Provided data Block Start
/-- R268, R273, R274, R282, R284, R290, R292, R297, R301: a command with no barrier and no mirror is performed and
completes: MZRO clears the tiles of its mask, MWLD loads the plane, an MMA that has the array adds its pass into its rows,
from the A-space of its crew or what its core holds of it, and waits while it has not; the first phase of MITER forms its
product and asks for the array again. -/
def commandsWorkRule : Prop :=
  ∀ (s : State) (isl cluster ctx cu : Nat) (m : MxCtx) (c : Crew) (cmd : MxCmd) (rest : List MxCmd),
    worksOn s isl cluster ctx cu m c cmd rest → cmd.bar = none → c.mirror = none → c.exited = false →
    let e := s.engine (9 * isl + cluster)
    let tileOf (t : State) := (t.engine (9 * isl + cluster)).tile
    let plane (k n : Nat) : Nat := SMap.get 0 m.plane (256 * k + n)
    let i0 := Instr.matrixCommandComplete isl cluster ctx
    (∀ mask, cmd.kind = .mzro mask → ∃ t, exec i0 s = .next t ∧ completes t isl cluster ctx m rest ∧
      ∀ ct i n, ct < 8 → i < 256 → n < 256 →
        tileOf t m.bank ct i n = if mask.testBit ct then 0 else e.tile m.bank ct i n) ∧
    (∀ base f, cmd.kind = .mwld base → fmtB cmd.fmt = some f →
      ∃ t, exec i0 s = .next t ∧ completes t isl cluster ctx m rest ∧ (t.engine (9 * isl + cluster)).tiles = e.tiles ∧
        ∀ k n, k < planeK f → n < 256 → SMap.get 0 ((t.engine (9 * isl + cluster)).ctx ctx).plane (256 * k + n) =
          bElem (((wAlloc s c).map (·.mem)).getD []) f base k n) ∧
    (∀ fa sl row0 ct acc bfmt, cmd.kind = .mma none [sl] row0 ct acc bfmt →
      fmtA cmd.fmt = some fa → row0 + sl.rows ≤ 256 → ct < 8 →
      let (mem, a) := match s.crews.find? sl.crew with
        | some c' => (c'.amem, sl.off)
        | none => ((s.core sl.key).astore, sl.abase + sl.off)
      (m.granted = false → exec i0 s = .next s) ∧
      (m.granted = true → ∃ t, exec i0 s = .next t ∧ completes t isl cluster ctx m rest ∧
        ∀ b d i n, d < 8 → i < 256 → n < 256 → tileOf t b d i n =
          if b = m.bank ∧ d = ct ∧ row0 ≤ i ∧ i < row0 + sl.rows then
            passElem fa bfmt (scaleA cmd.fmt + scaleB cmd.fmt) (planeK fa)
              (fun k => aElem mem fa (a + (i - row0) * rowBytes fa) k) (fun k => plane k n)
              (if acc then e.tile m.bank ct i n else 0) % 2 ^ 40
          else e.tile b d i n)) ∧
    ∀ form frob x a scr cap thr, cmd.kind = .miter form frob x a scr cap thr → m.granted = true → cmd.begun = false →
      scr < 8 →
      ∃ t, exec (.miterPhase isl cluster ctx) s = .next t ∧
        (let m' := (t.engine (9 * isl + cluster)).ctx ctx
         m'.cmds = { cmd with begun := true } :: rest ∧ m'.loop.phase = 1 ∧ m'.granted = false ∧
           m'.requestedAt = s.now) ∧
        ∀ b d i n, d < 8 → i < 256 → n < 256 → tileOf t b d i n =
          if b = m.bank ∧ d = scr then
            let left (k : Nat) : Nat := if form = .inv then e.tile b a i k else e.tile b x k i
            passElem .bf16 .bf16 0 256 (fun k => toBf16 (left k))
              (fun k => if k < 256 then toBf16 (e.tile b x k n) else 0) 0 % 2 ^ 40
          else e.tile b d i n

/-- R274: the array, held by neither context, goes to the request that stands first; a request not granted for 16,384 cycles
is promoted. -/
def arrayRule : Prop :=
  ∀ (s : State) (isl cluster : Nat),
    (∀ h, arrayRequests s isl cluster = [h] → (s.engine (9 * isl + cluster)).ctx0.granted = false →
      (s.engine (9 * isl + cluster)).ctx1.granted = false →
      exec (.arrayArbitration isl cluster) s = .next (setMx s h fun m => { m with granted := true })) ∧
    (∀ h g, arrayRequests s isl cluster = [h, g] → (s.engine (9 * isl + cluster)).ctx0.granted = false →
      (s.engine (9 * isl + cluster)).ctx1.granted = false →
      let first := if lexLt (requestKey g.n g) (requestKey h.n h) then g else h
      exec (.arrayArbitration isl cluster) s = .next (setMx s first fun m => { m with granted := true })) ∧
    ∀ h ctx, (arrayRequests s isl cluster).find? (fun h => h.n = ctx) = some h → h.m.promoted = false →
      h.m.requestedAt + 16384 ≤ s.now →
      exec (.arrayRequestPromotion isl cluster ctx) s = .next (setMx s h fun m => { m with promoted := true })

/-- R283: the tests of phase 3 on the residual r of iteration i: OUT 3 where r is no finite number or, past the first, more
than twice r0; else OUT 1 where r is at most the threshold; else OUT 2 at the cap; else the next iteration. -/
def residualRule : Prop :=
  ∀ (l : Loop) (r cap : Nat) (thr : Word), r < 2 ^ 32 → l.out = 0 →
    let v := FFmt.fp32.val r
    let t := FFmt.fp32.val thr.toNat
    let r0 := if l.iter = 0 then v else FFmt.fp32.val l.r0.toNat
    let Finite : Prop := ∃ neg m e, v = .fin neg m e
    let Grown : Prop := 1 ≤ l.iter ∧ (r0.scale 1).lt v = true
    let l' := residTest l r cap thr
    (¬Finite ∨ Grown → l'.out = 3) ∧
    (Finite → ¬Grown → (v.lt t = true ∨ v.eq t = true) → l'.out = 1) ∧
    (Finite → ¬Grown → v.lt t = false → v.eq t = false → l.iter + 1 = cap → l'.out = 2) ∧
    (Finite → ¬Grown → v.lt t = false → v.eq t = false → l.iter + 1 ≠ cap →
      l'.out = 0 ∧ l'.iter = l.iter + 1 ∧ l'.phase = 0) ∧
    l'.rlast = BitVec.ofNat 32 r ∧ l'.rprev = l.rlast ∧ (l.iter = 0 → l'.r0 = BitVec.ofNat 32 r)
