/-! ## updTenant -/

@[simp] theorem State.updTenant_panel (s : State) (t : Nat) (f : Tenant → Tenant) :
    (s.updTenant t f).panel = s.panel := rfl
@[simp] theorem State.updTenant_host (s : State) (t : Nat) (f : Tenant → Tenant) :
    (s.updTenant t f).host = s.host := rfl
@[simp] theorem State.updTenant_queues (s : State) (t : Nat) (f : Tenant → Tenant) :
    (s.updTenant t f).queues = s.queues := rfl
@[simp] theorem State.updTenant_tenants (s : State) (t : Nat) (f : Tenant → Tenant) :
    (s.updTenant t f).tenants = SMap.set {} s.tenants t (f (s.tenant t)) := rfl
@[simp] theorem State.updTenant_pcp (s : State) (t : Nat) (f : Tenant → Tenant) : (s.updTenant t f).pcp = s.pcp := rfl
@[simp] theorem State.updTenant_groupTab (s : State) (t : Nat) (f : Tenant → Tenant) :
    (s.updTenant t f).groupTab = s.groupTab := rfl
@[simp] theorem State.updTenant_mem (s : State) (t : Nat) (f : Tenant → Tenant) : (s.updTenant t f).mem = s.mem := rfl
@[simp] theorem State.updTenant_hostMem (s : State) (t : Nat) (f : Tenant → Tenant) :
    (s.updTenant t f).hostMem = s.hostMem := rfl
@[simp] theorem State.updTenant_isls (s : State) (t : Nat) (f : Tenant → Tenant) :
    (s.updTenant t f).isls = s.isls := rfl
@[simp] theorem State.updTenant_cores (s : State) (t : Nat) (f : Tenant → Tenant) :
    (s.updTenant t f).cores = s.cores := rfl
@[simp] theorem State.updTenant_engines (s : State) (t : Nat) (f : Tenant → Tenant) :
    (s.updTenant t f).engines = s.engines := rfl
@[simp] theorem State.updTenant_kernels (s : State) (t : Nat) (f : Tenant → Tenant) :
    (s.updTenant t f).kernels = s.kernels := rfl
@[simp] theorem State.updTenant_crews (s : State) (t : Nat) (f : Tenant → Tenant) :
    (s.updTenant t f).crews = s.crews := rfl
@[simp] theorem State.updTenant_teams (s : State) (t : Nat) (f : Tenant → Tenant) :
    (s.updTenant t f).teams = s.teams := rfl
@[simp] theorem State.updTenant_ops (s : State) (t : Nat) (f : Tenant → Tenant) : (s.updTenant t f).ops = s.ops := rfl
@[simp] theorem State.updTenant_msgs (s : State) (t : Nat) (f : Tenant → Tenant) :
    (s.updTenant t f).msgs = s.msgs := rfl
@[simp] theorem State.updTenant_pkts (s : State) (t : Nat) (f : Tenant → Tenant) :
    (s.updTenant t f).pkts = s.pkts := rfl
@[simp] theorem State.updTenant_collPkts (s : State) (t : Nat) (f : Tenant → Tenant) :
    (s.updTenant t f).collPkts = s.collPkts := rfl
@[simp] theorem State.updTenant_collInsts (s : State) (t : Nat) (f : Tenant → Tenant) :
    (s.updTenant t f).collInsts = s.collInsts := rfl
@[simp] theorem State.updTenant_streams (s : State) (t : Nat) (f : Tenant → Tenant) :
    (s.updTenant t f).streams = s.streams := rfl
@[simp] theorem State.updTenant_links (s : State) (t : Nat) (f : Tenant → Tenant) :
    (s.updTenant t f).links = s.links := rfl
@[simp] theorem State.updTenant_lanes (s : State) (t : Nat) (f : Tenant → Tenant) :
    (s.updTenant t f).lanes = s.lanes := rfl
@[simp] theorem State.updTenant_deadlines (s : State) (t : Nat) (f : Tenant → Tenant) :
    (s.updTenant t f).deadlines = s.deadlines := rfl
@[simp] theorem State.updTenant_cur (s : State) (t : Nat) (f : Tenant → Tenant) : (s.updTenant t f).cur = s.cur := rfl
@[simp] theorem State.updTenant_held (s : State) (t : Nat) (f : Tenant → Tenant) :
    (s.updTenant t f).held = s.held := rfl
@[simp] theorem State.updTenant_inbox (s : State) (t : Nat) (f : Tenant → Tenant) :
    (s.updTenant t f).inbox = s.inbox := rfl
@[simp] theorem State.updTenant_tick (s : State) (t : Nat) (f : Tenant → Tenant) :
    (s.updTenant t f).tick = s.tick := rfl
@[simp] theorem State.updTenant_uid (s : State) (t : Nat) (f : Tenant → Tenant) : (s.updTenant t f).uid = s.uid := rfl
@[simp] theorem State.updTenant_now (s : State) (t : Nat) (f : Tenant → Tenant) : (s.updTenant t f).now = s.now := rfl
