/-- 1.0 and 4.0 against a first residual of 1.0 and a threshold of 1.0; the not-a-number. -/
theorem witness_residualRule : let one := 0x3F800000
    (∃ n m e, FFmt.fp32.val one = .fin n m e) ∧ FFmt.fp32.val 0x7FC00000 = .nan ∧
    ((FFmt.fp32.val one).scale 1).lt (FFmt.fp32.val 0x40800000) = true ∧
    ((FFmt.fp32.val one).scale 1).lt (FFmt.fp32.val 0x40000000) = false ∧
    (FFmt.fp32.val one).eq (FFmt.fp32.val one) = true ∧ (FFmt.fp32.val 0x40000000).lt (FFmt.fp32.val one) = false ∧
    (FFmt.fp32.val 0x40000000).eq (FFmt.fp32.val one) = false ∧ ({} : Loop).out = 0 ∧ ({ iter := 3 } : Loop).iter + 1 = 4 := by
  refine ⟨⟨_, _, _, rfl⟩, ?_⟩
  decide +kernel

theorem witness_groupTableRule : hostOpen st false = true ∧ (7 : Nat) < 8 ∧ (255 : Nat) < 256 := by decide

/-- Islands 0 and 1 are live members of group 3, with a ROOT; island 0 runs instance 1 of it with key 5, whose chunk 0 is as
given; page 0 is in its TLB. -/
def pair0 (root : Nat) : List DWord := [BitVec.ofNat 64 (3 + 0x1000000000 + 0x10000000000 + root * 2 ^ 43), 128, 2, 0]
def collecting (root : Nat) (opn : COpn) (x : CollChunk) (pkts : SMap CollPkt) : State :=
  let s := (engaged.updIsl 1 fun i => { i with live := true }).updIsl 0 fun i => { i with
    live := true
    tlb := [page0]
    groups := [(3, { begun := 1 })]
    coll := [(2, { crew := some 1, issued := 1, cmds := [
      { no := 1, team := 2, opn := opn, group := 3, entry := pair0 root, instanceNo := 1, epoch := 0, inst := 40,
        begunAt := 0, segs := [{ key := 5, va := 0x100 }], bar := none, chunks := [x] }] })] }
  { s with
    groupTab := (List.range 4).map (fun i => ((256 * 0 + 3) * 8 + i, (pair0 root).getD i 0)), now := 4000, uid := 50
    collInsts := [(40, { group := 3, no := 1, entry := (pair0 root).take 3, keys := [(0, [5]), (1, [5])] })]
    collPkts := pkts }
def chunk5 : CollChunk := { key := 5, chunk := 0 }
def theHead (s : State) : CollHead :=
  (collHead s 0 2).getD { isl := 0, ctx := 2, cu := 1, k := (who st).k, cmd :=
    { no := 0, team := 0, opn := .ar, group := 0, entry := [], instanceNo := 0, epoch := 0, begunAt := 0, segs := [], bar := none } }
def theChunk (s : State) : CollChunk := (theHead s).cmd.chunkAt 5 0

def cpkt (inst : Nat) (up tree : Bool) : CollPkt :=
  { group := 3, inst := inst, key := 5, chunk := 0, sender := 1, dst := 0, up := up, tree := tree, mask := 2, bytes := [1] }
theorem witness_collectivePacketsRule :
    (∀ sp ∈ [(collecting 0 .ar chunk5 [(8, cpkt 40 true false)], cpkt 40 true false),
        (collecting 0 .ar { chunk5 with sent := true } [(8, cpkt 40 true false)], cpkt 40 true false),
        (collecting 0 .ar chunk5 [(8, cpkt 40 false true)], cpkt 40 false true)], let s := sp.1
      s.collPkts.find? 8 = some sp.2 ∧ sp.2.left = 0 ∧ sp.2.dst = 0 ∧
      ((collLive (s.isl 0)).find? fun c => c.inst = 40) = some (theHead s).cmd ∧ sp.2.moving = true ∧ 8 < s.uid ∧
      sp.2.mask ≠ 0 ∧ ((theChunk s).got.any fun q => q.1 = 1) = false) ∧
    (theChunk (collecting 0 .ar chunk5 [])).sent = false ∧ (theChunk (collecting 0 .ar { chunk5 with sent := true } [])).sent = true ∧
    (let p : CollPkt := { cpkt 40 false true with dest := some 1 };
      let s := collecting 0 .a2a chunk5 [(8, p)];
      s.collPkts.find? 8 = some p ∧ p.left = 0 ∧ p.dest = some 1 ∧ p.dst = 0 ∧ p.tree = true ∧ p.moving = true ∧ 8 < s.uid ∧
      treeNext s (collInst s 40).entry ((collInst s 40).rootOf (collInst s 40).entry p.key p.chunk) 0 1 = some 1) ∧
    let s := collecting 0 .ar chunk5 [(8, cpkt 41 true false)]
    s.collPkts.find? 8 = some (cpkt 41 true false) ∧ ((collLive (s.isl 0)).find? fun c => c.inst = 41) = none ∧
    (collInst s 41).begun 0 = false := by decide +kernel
Provided data Block End
[Task description]
Lines with "epoch" in them are what the answer must contain; copy each from the records above.

[Solution to this problem]
      { no := 1, team := 2, opn := opn, group := 3, entry := pair0 root, instanceNo := 1, epoch := 0, inst := 40,
    { no := 0, team := 0, opn := .ar, group := 0, entry := [], instanceNo := 0, epoch := 0, begunAt := 0, segs := [], bar := none } }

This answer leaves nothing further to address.